We can also use these three properties as axioms of the norm.
Given a vector space $V$, the norm of $V$ is a function from $V$ to ${\bf R}$ if it satisfies
- 1. $\lVert v \rVert \geq 0$ for all $v \in V$, $\lVert v \rVert = 0$ if and only if $v=0$;
- 2. $\lVert rv \rVert = |r| \lVert V \rVert$ for all $v \in V$;
- 3. $\lVert u + v \rVert \leq \lVert u \rVert + \lVert v \rVert$ for all $u, v \in V$.
Two options:
- vector space equipped with $ < u ,v>$ or
- vector space equipped with $\lVert u \rVert$.
And we can get 2. from 1. The latter is called a normed space.

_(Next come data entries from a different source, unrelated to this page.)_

-- ==== Sys2Proof/Laws/Ops.lean ====
section
/-!
SUPPORT. For each shared operation, everything it can do, said once: the growth step by its cases, what each record update keeps of the
handle invariant, and that every operation over the handle file keeps the invariant of the machine.
-/

namespace Sys2Proof

variable {cfg : Config}

/-! ## Configurations (00_scope.md R7, R8) -/

/-- What the constraints of R7 say. -/
theorem Config.Legal.constraints (hl : cfg.Legal) :
    (1 ≤ cfg.nreg ∧ cfg.nreg ≤ 256) ∧ 1 ≤ cfg.quantum ∧ (cfg.quantum ≤ cfg.inlineWords ∧ cfg.inlineWords % cfg.quantum = 0) ∧
    (cfg.maxWords % cfg.quantum = 0 ∧ cfg.inlineWords ≤ cfg.maxWords ∧ 32 * cfg.maxWords ≤ 2 ^ 32 - 1) ∧
    cfg.poolWords ≤ 2 ^ 32 - 1 := by
  simp only [Config.Legal, Config.legal, Bool.and_eq_true, decide_eq_true_eq] at hl
  omega

theorem Config.Legal.quantum_pos (hl : cfg.Legal) : 1 ≤ cfg.quantum := hl.constraints.2.1

theorem Config.Legal.inline_le_max (hl : cfg.Legal) : cfg.inlineWords ≤ cfg.maxWords := hl.constraints.2.2.2.1.2.1

theorem Config.Legal.inline_pos (hl : cfg.Legal) : 1 ≤ cfg.inlineWords := le_trans hl.quantum_pos hl.constraints.2.2.1.1

theorem Config.Legal.max_bits (hl : cfg.Legal) : 32 * cfg.maxWords ≤ 2 ^ 32 - 1 := hl.constraints.2.2.2.1.2.2

theorem Config.Legal.pool_le (hl : cfg.Legal) : cfg.poolWords ≤ 2 ^ 32 - 1 := hl.constraints.2.2.2.2

end Sys2Proof

namespace Sys2Proof.Machine

variable {s t : State} {i j : Index} {h : Handle} {c : Code} {r w : Word} {n m : Nat} {cfg : Config}

/-! ## The parts of the invariants -/

theorem State.Inv.legal (hs : s.Inv) : s.cfg.Legal := hs.1

theorem State.Inv.length (hs : s.Inv) : s.handles.length = s.cfg.nreg := hs.2.1

theorem State.Inv.memory (hs : s.Inv) : Memory.wf s := hs.2.2.1

theorem State.Inv.pool (hs : s.Inv) : s.free.toNat + heapTotal s.handles = s.cfg.poolWords := hs.2.2.2.1

theorem Handle.Wf.bound (hw : h.Wf cfg) : h.mag < 2 ^ (32 * h.cap) := hw.2.2.2.1

theorem Handle.Wf.length (hw : h.Wf cfg) : h.msb.toNat = bitlen h.mag := hw.2.2.2.2.1

theorem Handle.Wf.sign (hw : h.Wf cfg) : h.mag = 0 → h.neg = false := hw.2.2.2.2.2.1

/-! ## The growth step (20_memory.md R59) -/

/-- A growth that was met is the fast path or an installed buffer (R61, R64). -/
theorem State.grow_ok (hg : s.grow i n = .ok t) :
    (wordsFor n ≤ (s.handle i).cap ∧ t = s) ∨
    ((s.handle i).cap < wordsFor n ∧ growWords s.cfg n ≤ s.cfg.maxWords ∧ growWords s.cfg n ≤ s.free.toNat ∧
      s.granted (growWords s.cfg n) = true ∧ t = s.nextTurn.install i (growWords s.cfg n)) := by
  unfold State.grow at hg
  split at hg
  · rename_i hf
    cases hg
    exact .inl ⟨hf, rfl⟩
  · split at hg
    · cases hg
    · split at hg
      · cases hg
        exact .inr ⟨by omega, by omega, by omega, by assumption, rfl⟩
      · cases hg

/-- A growth that failed changed nothing but the model's own counter, and could not be met (R60, R63). -/
theorem State.grow_oom (hg : s.grow i n = .oom t) : (t = s ∨ t = s.nextTurn) ∧ ¬ s.CanGrow i n := by
  unfold State.grow at hg
  split at hg
  · cases hg
  · split at hg
    · cases hg
      refine ⟨.inl rfl, ?_⟩
      unfold State.CanGrow
      omega
    · split at hg
      · cases hg
      · cases hg
        refine ⟨.inr rfl, ?_⟩
        unfold State.CanGrow
        simp_all

/-- A growth is met exactly when it can be (R60, R64). -/
theorem State.grow_ok_iff : (∃ t, s.grow i n = .ok t) ↔ s.CanGrow i n := by
  constructor
  · rintro ⟨t, hg⟩
    rcases State.grow_ok hg with ⟨hf, -⟩ | ⟨-, h1, h2, h3, -⟩
    · exact .inl hf
    · exact .inr ⟨h1, h2, h3⟩
  · intro hc
    cases hg : s.grow i n with
    | ok t => exact ⟨t, rfl⟩
    | oom t => exact absurd hc (State.grow_oom hg).2

/-- The record an installed buffer leaves in its handle (R61, 10_state.md R34). -/
theorem State.handle_install_same (hi : i.toNat < s.handles.length) :
    (s.install i n).handle i = (s.handle i).grown n := by
  simp only [State.install, State.handle_setFree]
  exact State.handle_setHandle_same s i _ hi

theorem State.handle_install_other (hij : i ≠ j) : (s.install i n).handle j = s.handle j := by
  simp only [State.install, State.handle_setFree]
  exact State.handle_setHandle_other s i j _ hij

/-- A growth changes no other handle and nothing of the host, the port, STATUS or RESULT (20_memory.md R57, R72). -/
theorem State.grow_frame (hg : s.grow i n = .ok t) :
    KeepsOutside s t (some i) ∧ t.status = s.status ∧ t.result = s.result := by
  rcases State.grow_ok hg with ⟨-, rfl⟩ | ⟨-, -, -, -, rfl⟩
  · exact ⟨⟨rfl, rfl, rfl, rfl, rfl, rfl, fun _ _ => rfl⟩, rfl, rfl⟩
  · refine ⟨⟨rfl, rfl, rfl, rfl, rfl, by simp [State.install], ?_⟩, rfl, rfl⟩
    intro j hj
    rw [State.handle_install_other (by simpa using hj)]
    rfl

/-- A growth keeps the value, the sign and the indeterminate flag (R61). -/
theorem State.grow_value (hi : i.toNat < s.handles.length) (hg : s.grow i n = .ok t) :
    (t.handle i).mag = (s.handle i).mag ∧ (t.handle i).msb = (s.handle i).msb ∧
    (t.handle i).neg = (s.handle i).neg ∧ (t.handle i).indet = (s.handle i).indet := by
  rcases State.grow_ok hg with ⟨-, rfl⟩ | ⟨-, -, -, -, rfl⟩
  · exact ⟨rfl, rfl, rfl, rfl⟩
  · rw [State.handle_install_same (by simpa using hi)]
    exact ⟨rfl, rfl, rfl, rfl⟩

/-- A growth leaves room for the bits asked for (R59). -/
theorem State.grow_room (hq : 1 ≤ s.cfg.quantum) (hi : i.toNat < s.handles.length) (hg : s.grow i n = .ok t) :
    n ≤ 32 * (t.handle i).cap := by
  rw [← wordsFor_le_iff]
  rcases State.grow_ok hg with ⟨hf, rfl⟩ | ⟨-, -, -, -, rfl⟩
  · exact hf
  · rw [State.handle_install_same (by simpa using hi)]
    exact le_roundUp hq _

/-! ## What an operation leaves outside one handle -/

theorem KeepsOutside.refl (s : State) (d : Option Index) : KeepsOutside s s d :=
  ⟨rfl, rfl, rfl, rfl, rfl, rfl, fun _ _ => rfl⟩

theorem KeepsOutside.trans {u : State} {d : Option Index} (h : KeepsOutside s t d) (h' : KeepsOutside t u d) :
    KeepsOutside s u d := by
  obtain ⟨a, b, c, e, f, g, k⟩ := h
  obtain ⟨a', b', c', e', f', g', k'⟩ := h'
  exact ⟨a'.trans a, b'.trans b, c'.trans c, e'.trans e, f'.trans f, g'.trans g, fun j hj => (k' j hj).trans (k j hj)⟩

theorem KeepsOutside.finish {d : Option Index} (h : KeepsOutside s t d) (c : Code) (r : Word) : KeepsOutside s (t.finish c r) d :=
  h

theorem KeepsOutside.raise {d : Option Index} (h : KeepsOutside s t d) (c : Code) : KeepsOutside s (t.raise c) d :=
  h

theorem KeepsOutside.nextTurn {d : Option Index} (h : KeepsOutside s t d) : KeepsOutside s t.nextTurn d :=
  h

theorem KeepsOutside.setFree {d : Option Index} (h : KeepsOutside s t d) (w : Word) : KeepsOutside s (t.setFree w) d :=
  h

theorem KeepsOutside.setHandle (k : KeepsOutside s t (some i)) (h : Handle) : KeepsOutside s (t.setHandle i h) (some i) := by
  obtain ⟨a, b, c, e, f, g, k⟩ := k
  refine ⟨a, b, c, e, f, by simpa using g, fun j hj => ?_⟩
  rw [State.handle_setHandle_other _ _ _ _ (by simpa using hj)]
  exact k j hj

/-- The growth step, met or not, changes no other handle and nothing of the host (20_memory.md R57, R72). -/
theorem KeepsOutside.grow (hg : s.grow i n = .ok t ∨ s.grow i n = .oom t) : KeepsOutside s t (some i) := by
  rcases hg with hg | hg
  · exact (State.grow_frame hg).1
  · rcases (State.grow_oom hg).1 with rfl | rfl
    · exact .refl _ _
    · exact (KeepsOutside.refl s _).nextTurn

/-! ## The invariant of a handle -/

/-- An exact snapshot is taken of every well-formed handle (41_arithmetic.md R140, 10_state.md R25). -/
theorem Handle.Wf.operand (hw : h.Wf cfg) : h.operand.Exact := by
  exact hw.length

/-- A well-formed handle's capacity is at most MAX_WORDS (10_state.md R22). -/
theorem Handle.Wf.cap_le (hl : cfg.Legal) (hw : h.Wf cfg) : h.cap ≤ cfg.maxWords := by
  obtain ⟨hu, hin, hh, -⟩ := hw
  cases hk : h.kind with
  | uninit => rw [(hu hk).1]; omega
  | inlined => rw [(hin hk).1]; exact hl.inline_le_max
  | heap => exact (hh hk).2.2

/-- An initialized handle has at least one word (00_scope.md R8). -/
theorem Handle.Wf.cap_pos (hl : cfg.Legal) (hw : h.Wf cfg) (hk : h.kind ≠ .uninit) : 1 ≤ h.cap := by
  obtain ⟨-, hin, hh, -⟩ := hw
  have h1 := hl.inline_pos
  cases hk' : h.kind with
  | uninit => exact absurd hk' hk
  | inlined => rw [(hin hk').1]; omega
  | heap => have := (hh hk').2.1; omega

theorem Handle.wf_reset : Handle.reset.Wf cfg := by
  simp [Handle.Wf, Handle.reset]

theorem Handle.wf_fresh : (Handle.fresh cfg).Wf cfg := by
  simp [Handle.Wf, Handle.fresh]

theorem Handle.Wf.cleared (hw : h.Wf cfg) : h.cleared.Wf cfg := by
  obtain ⟨hu, hin, hh, -, -, -, hb⟩ := hw
  refine ⟨fun hk => ⟨(hu hk).1, rfl, rfl, rfl, rfl⟩, hin, hh, ?_, ?_, fun _ => rfl, hb⟩ <;> simp [Handle.cleared]

theorem Handle.Wf.destroyed (hw : h.Wf cfg) : h.destroyed.Wf cfg := by
  obtain ⟨-, -, -, -, -, -, hb⟩ := hw
  simp only [Handle.Wf, Handle.destroyed]
  split <;> simp [hb]

/-- A bit length within the capacity fits the 32 bits of `msb` (00_scope.md R9). -/
theorem msb_exact (hl : cfg.Legal) (hc : h.cap ≤ cfg.maxWords) (hm : m < 2 ^ (32 * h.cap)) :
    (BitVec.ofNat 32 (bitlen m)).toNat = bitlen m := by
  have h1 := (bitlen_le_iff m (32 * h.cap)).2 hm
  have h2 := hl.max_bits
  rw [BitVec.toNat_ofNat, Nat.mod_eq_of_lt]
  omega

/-- The result write keeps a handle well formed where the result fits its capacity (41_arithmetic.md R141). -/
theorem Handle.Wf.store (hl : cfg.Legal) (hw : h.Wf cfg) (hk : h.kind ≠ .uninit) (hm : m < 2 ^ (32 * h.cap)) (neg : Bool) :
    (h.store m neg).Wf cfg := by
  have hc := hw.cap_le hl
  obtain ⟨-, hin, hh, -, -, -, hb⟩ := hw
  refine ⟨fun hu => absurd hu hk, hin, hh, hm, msb_exact hl hc hm, ?_, hb⟩
  intro h0
  simp only [Handle.store] at h0 ⊢
  simp [h0]

/-- The indeterminate flag of an initialized handle is free of the invariant (10_state.md R27). -/
theorem Handle.Wf.withIndet (hw : h.Wf cfg) (hk : h.kind ≠ .uninit) (b : Bool) : Handle.Wf cfg { h with indet := b } := by
  obtain ⟨-, hin, hh, hm, hl, hn, hb⟩ := hw
  exact ⟨fun hu => absurd hu hk, hin, hh, hm, hl, hn, hb⟩

/-- A copied value keeps a handle well formed where it fits (40_lifecycle.md R118). -/
theorem Handle.Wf.copied {src : Handle} (hw : h.Wf cfg) (hk : h.kind ≠ .uninit) (hs : src.Wf cfg)
    (hroom : src.msb.toNat ≤ 32 * h.cap) : (h.copied src).Wf cfg := by
  obtain ⟨-, hin, hh, -, -, -, hb⟩ := hw
  refine ⟨fun hu => absurd hu hk, hin, hh, ?_, hs.length, hs.sign, hb⟩
  rwa [hs.length, bitlen_le_iff] at hroom

/-- A positive magnitude keeps a handle well formed where it fits (41_arithmetic.md R164, R165). -/
theorem Handle.Wf.withMag (hl : cfg.Legal) (hw : h.Wf cfg) (hk : h.kind ≠ .uninit) (hm : m < 2 ^ (32 * h.cap)) (hpos : 0 < m) :
    (h.withMag m).Wf cfg := by
  have hc := hw.cap_le hl
  obtain ⟨-, hin, hh, -, -, -, hb⟩ := hw
  exact ⟨fun hu => absurd hu hk, hin, hh, hm, msb_exact hl hc hm, fun h0 => absurd h0 hpos.ne', hb⟩

/-! ## The handle file as a whole -/

theorem heapTotal_set : ∀ {hs : List Handle} {k : Nat} (hk : k < hs.length) (h : Handle),
    heapTotal (hs.set k h) + (hs[k]).heapWords = heapTotal hs + h.heapWords
  | _ :: _, 0, _, _ => by simp [heapTotal]; omega
  | _ :: hs, k + 1, hk, h => by
    have := heapTotal_set (hs := hs) (k := k) (by simpa using hk) h
    simp [heapTotal] at this ⊢
    omega

theorem heapTotal_replicate_reset (k : Nat) : heapTotal (List.replicate k Handle.reset) = 0 := by
  simp [heapTotal, Handle.heapWords, Handle.reset]

/-- The words of one heap buffer are part of the total (10_state.md R32). -/
theorem heapWords_le_total (hi : i.toNat < s.handles.length) : (s.handle i).heapWords ≤ heapTotal s.handles := by
  have h1 := heapTotal_set hi { Handle.reset with kind := .uninit }
  have h2 : s.handles[i.toNat] = s.handle i := by simp [State.handle, hi]
  rw [h2] at h1
  simp only [Handle.heapWords, Handle.reset] at h1
  simp at h1
  unfold Handle.heapWords
  omega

Property: Using Axiom 4: $$ \lVert u + v \rVert ^2 = < u+v ,u +v>$$ $$=< u , u > + < v , u > + < u , v> + <v,v>$$ Using Axiom 2: $$ = \lVert u \rVert ^2 + 2< u , v> + \lVert v \rVert ^2.$$
Example: Prove that this is a scalar product on ${\bf R}^2$:
$$<(x,y),(a,b)> = 2xa + 3yb$$
(in ${\bf R}^2$ the standard one is $xa + yb$).
Axiom 3: $\begin{array}{} <(x,y)+(x',y'),(a,b)> &= <(x+x',y+y'),(a,b) > \\ &\stackrel { { \rm def } } {=} g(x+x')a + 3(y+y')b> \\ &= 2xa + 2x'a + 3yb + 3y'b \\ &= (2xa+3yb) + (2x'a+3y'b) \\ &\stackrel { { \rm def } } {=} <(x,y),(a,b)>+<(x',y'),(a,b)> \end{array}$
Exercise: $V = $ sequences, define an inner product on $V$.

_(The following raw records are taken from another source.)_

theorem State.initialized_eq_false_iff : s.initialized d = false ↔ (s.handle d).kind = .uninit := by
  simp [State.initialized]

theorem State.not_ok_of_refused (s : State) : ¬ EndedWith (s.raise .invalidArgument) .ok := by
  simp [EndedWith, Code.value]

/-- A command that a check may refuse and that ends with OK has passed it. -/
theorem State.pass_of_ok {p : Prop} [Decidable p] (hok : EndedWith (if p then s.raise .invalidArgument else t) .ok) :
    ¬p ∧ EndedWith t .ok := by
  split at hok
  · exact absurd hok s.not_ok_of_refused
  · exact ⟨‹_›, hok⟩

/-! ## A record write that ends a command -/

/-- `t` is `s` after a command that ended with OK and wrote the record `h` in handle `d`: FREE is kept and the oracle was not asked. -/
def State.Wrote (s t : State) (d : Index) (h : Handle) : Prop :=
  Answered s t .ok 0 ∧ t.handle d = h ∧ t.free = s.free ∧ t.turn = s.turn ∧ KeepsOutside s t (some d)

theorem State.wrote_finish (hi : d.toNat < s.handles.length) (h : Handle) : s.Wrote ((s.setHandle d h).finish .ok 0) d h :=
  ⟨⟨rfl, rfl⟩, State.handle_setHandle_same s d h hi, rfl, rfl, .written s d h⟩

/-! ## INIT and DESTROY (R100, R101, R103) -/

theorem exec_init (hd : s.Names d) : exec (.init d) s =
    .next (if s.initialized d then s.raise .invalidArgument else (s.setHandle d (Handle.fresh s.cfg)).finish .ok 0) := by
  simp only [exec, execInit, State.badIndex_one hd, Bool.false_eq_true, if_false]

theorem exec_destroy (hd : s.Names d) : exec (.destroy d) s =
    .next (((s.setHandle d (s.handle d).destroyed).setFree (s.free + BitVec.ofNat 32 (s.handle d).heapWords)).finish .ok 0) := by
  simp only [exec, execDestroy, State.badIndex_one hd, Bool.false_eq_true, if_false]

/-- FREE gains exactly the heap words of a released handle, without wrapping (10_state.md R32). -/
theorem free_after_destroy (hs : s.Inv) (hd : s.Names d) :
    (s.free + BitVec.ofNat 32 (s.handle d).heapWords).toNat = s.free.toNat + (s.handle d).heapWords := by
  have htotal := heapWords_le_total (hs.index hd)
  have hpool := hs.pool
  have hmax := hs.legal.pool_le
  rw [BitVec.toNat_add, BitVec.toNat_ofNat]
  omega

/-- Settles O33: INIT writes the fresh record where its check passes. -/
theorem initGivesTheCanonicalZero : Obligations.InitGivesTheCanonicalZero := by
  refine fun s d hs hd => ⟨fun hk => ?_, fun hk => ?_⟩
  · obtain ⟨hans, hrec, hfree, -, hkeep⟩ := State.wrote_finish (hs.index hd) (Handle.fresh s.cfg)
    refine ⟨_, by rw [exec_init hd, State.initialized_eq_false_iff.2 hk]; rfl, hans, ?_⟩
    rw [hrec]
    exact ⟨rfl, rfl, rfl, rfl, rfl, rfl, hfree, hkeep⟩
  · rw [exec_init hd, if_pos (State.initialized_iff.2 hk)]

From the law of cosines, it follows
Theorem: In ${\bf R}^2$, the angle between vectors $u$ and $v$ satisfies $$\cos \alpha = \frac{< u , v>}{\lVert u \rVert \lVert v \rVert}.$$
If $u,v \in V$, an inner product space, and $u,v$ aren't multiples of each other, then ${\rm span}\{u,v\} = {\bf R}^2$, a plane.
Then we can apply the theorem.
Sidenote: Question, is $< u ,v>$ preserved under isomorphisms? Answer: No. We'd need what we call "isomorphisms of inner product spaces".

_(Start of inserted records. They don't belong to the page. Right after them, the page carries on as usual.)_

-- ==== Sys2Proof/Machine/Dispatch.lean ====
section
/-! DEFINITION. One arm per constructor of Instr. A meaning gets the state with pc at the opcode's
address and moves pc itself (log 18). -/

namespace Sys2Proof.Machine

def exec (i : Instr) (s : State) : Host.Outcome State Fault Refusal :=
  match i with
  | .nop => Sys2Proof.Machine.execNop s
  | .ldBCd16 nn => Sys2Proof.Machine.execLdBCd16 nn s
  | .incBC => Sys2Proof.Machine.execIncBC s
  | .incB => Sys2Proof.Machine.execIncB s
  | .decB => Sys2Proof.Machine.execDecB s
  | .ldBd8 n => Sys2Proof.Machine.execLdBd8 n s
  | .rlca => Sys2Proof.Machine.execRlca s
  | .addHLBC => Sys2Proof.Machine.execAddHLBC s
  | .decBC => Sys2Proof.Machine.execDecBC s
  | .incC => Sys2Proof.Machine.execIncC s
  | .decC => Sys2Proof.Machine.execDecC s
  | .ldCd8 n => Sys2Proof.Machine.execLdCd8 n s
  | .ldDEd16 nn => Sys2Proof.Machine.execLdDEd16 nn s
  | .incDE => Sys2Proof.Machine.execIncDE s
  | .incD => Sys2Proof.Machine.execIncD s
  | .decD => Sys2Proof.Machine.execDecD s
  | .ldDd8 n => Sys2Proof.Machine.execLdDd8 n s
  | .jr e => Sys2Proof.Machine.execJr e s
  | .addHLDE => Sys2Proof.Machine.execAddHLDE s
  | .decDE => Sys2Proof.Machine.execDecDE s
  | .incE => Sys2Proof.Machine.execIncE s
  | .decE => Sys2Proof.Machine.execDecE s
  | .ldEd8 n => Sys2Proof.Machine.execLdEd8 n s
  | .rra => Sys2Proof.Machine.execRra s
  | .jrNZ e => Sys2Proof.Machine.execJrNZ e s
  | .ldHLd16 nn => Sys2Proof.Machine.execLdHLd16 nn s
  | .incHL => Sys2Proof.Machine.execIncHL s
  | .incH => Sys2Proof.Machine.execIncH s
  | .decH => Sys2Proof.Machine.execDecH s
  | .ldHd8 n => Sys2Proof.Machine.execLdHd8 n s
  | .jrZ e => Sys2Proof.Machine.execJrZ e s
  | .addHLHL => Sys2Proof.Machine.execAddHLHL s
  | .decHL => Sys2Proof.Machine.execDecHL s
  | .incL => Sys2Proof.Machine.execIncL s
  | .decL => Sys2Proof.Machine.execDecL s
  | .ldLd8 n => Sys2Proof.Machine.execLdLd8 n s
  | .jrNC e => Sys2Proof.Machine.execJrNC e s
  | .ldSPd16 nn => Sys2Proof.Machine.execLdSPd16 nn s
  | .ldAtHLDecA => Sys2Proof.Machine.execLdAtHLDecA s
  | .incSP => Sys2Proof.Machine.execIncSP s
  | .incAtHL => Sys2Proof.Machine.execIncAtHL s
  | .decAtHL => Sys2Proof.Machine.execDecAtHL s
  | .ldAtHLd8 n => Sys2Proof.Machine.execLdAtHLd8 n s
  | .jrC e => Sys2Proof.Machine.execJrC e s
  | .addHLSP => Sys2Proof.Machine.execAddHLSP s
  | .decSP => Sys2Proof.Machine.execDecSP s
  | .incA => Sys2Proof.Machine.execIncA s
  | .decA => Sys2Proof.Machine.execDecA s
  | .ldAd8 n => Sys2Proof.Machine.execLdAd8 n s
  | .addAB => Sys2Proof.Machine.execAddAB s
  | .addAC => Sys2Proof.Machine.execAddAC s
  | .addAD => Sys2Proof.Machine.execAddAD s
  | .addAE => Sys2Proof.Machine.execAddAE s
  | .addAH => Sys2Proof.Machine.execAddAH s
  | .addAL => Sys2Proof.Machine.execAddAL s
  | .addAAtHL => Sys2Proof.Machine.execAddAAtHL s
  | .addAA => Sys2Proof.Machine.execAddAA s
  | .subB => Sys2Proof.Machine.execSubB s
  | .subC => Sys2Proof.Machine.execSubC s
  | .subD => Sys2Proof.Machine.execSubD s
  | .subE => Sys2Proof.Machine.execSubE s
  | .subH => Sys2Proof.Machine.execSubH s
  | .subL => Sys2Proof.Machine.execSubL s
  | .subAtHL => Sys2Proof.Machine.execSubAtHL s
  | .subA => Sys2Proof.Machine.execSubA s
  | .xorA => Sys2Proof.Machine.execXorA s
  | .orB => Sys2Proof.Machine.execOrB s
  | .orC => Sys2Proof.Machine.execOrC s
  | .orD => Sys2Proof.Machine.execOrD s
  | .orE => Sys2Proof.Machine.execOrE s
  | .orH => Sys2Proof.Machine.execOrH s
  | .orL => Sys2Proof.Machine.execOrL s
  | .orAtHL => Sys2Proof.Machine.execOrAtHL s
  | .orA => Sys2Proof.Machine.execOrA s
  | .cpB => Sys2Proof.Machine.execCpB s
  | .cpC => Sys2Proof.Machine.execCpC s
  | .cpD => Sys2Proof.Machine.execCpD s
  | .cpE => Sys2Proof.Machine.execCpE s
  | .cpH => Sys2Proof.Machine.execCpH s
  | .cpL => Sys2Proof.Machine.execCpL s
  | .cpAtHL => Sys2Proof.Machine.execCpAtHL s
  | .cpA => Sys2Proof.Machine.execCpA s
  | .jpNZ nn => Sys2Proof.Machine.execJpNZ nn s
  | .jp nn => Sys2Proof.Machine.execJp nn s
  | .addAd8 n => Sys2Proof.Machine.execAddAd8 n s
  | .jpZ nn => Sys2Proof.Machine.execJpZ nn s
  | .jpNC nn => Sys2Proof.Machine.execJpNC nn s
  | .subd8 n => Sys2Proof.Machine.execSubd8 n s
  | .jpC nn => Sys2Proof.Machine.execJpC nn s
  | .ord8 n => Sys2Proof.Machine.execOrd8 n s
  | .cpd8 n => Sys2Proof.Machine.execCpd8 n s

end Sys2Proof.Machine
end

In particular, if the angle is $\frac{\pi}{2}$, $u,v$ are called orthogonal. It holds when $< u ,v>=0$.
Our interest will be orthogonal bases.
In particular, the standard basis $e_1,\ldots,e_n$ in ${\bf R}^n$ is orthogonal. Indeed $$<e_i,e_j> = <(0,\ldots,1,\ldots,0),(0,\ldots,1,\ldots,0)> $$ with 1's at i-th and j-th positions respectively... $$= 0 \cdot 0 + 1 \cdot 0 + \ldots + 0 \cdot 1 + \ldots + 0 \cdot 0 = 0.$$
Moreover, the basis is orthonormal, i.e., the vectors are unit vectors, $\lVert e_i \rVert = 1$.
Note: even such a special basis is not unique: try $\{-e_1, -e_2, \ldots, -e_n \}$.
Example: We can prove this: $\sin \perp \cos$ in $C[-\pi,\pi]$ and $\lVert \sin \rVert = \displaystyle\int_{-\pi}^{\pi} \sin^2xdx \neq 1$.
Also, there is another norm on $C[a,b]$: $\lVert f \rVert = \displaystyle\max_{x \in [a,b]} |f(x)|$. It's just as good...
Problem: Find all vectors perpendicular to $(1,2,3)$ in ${\bf R}^3$.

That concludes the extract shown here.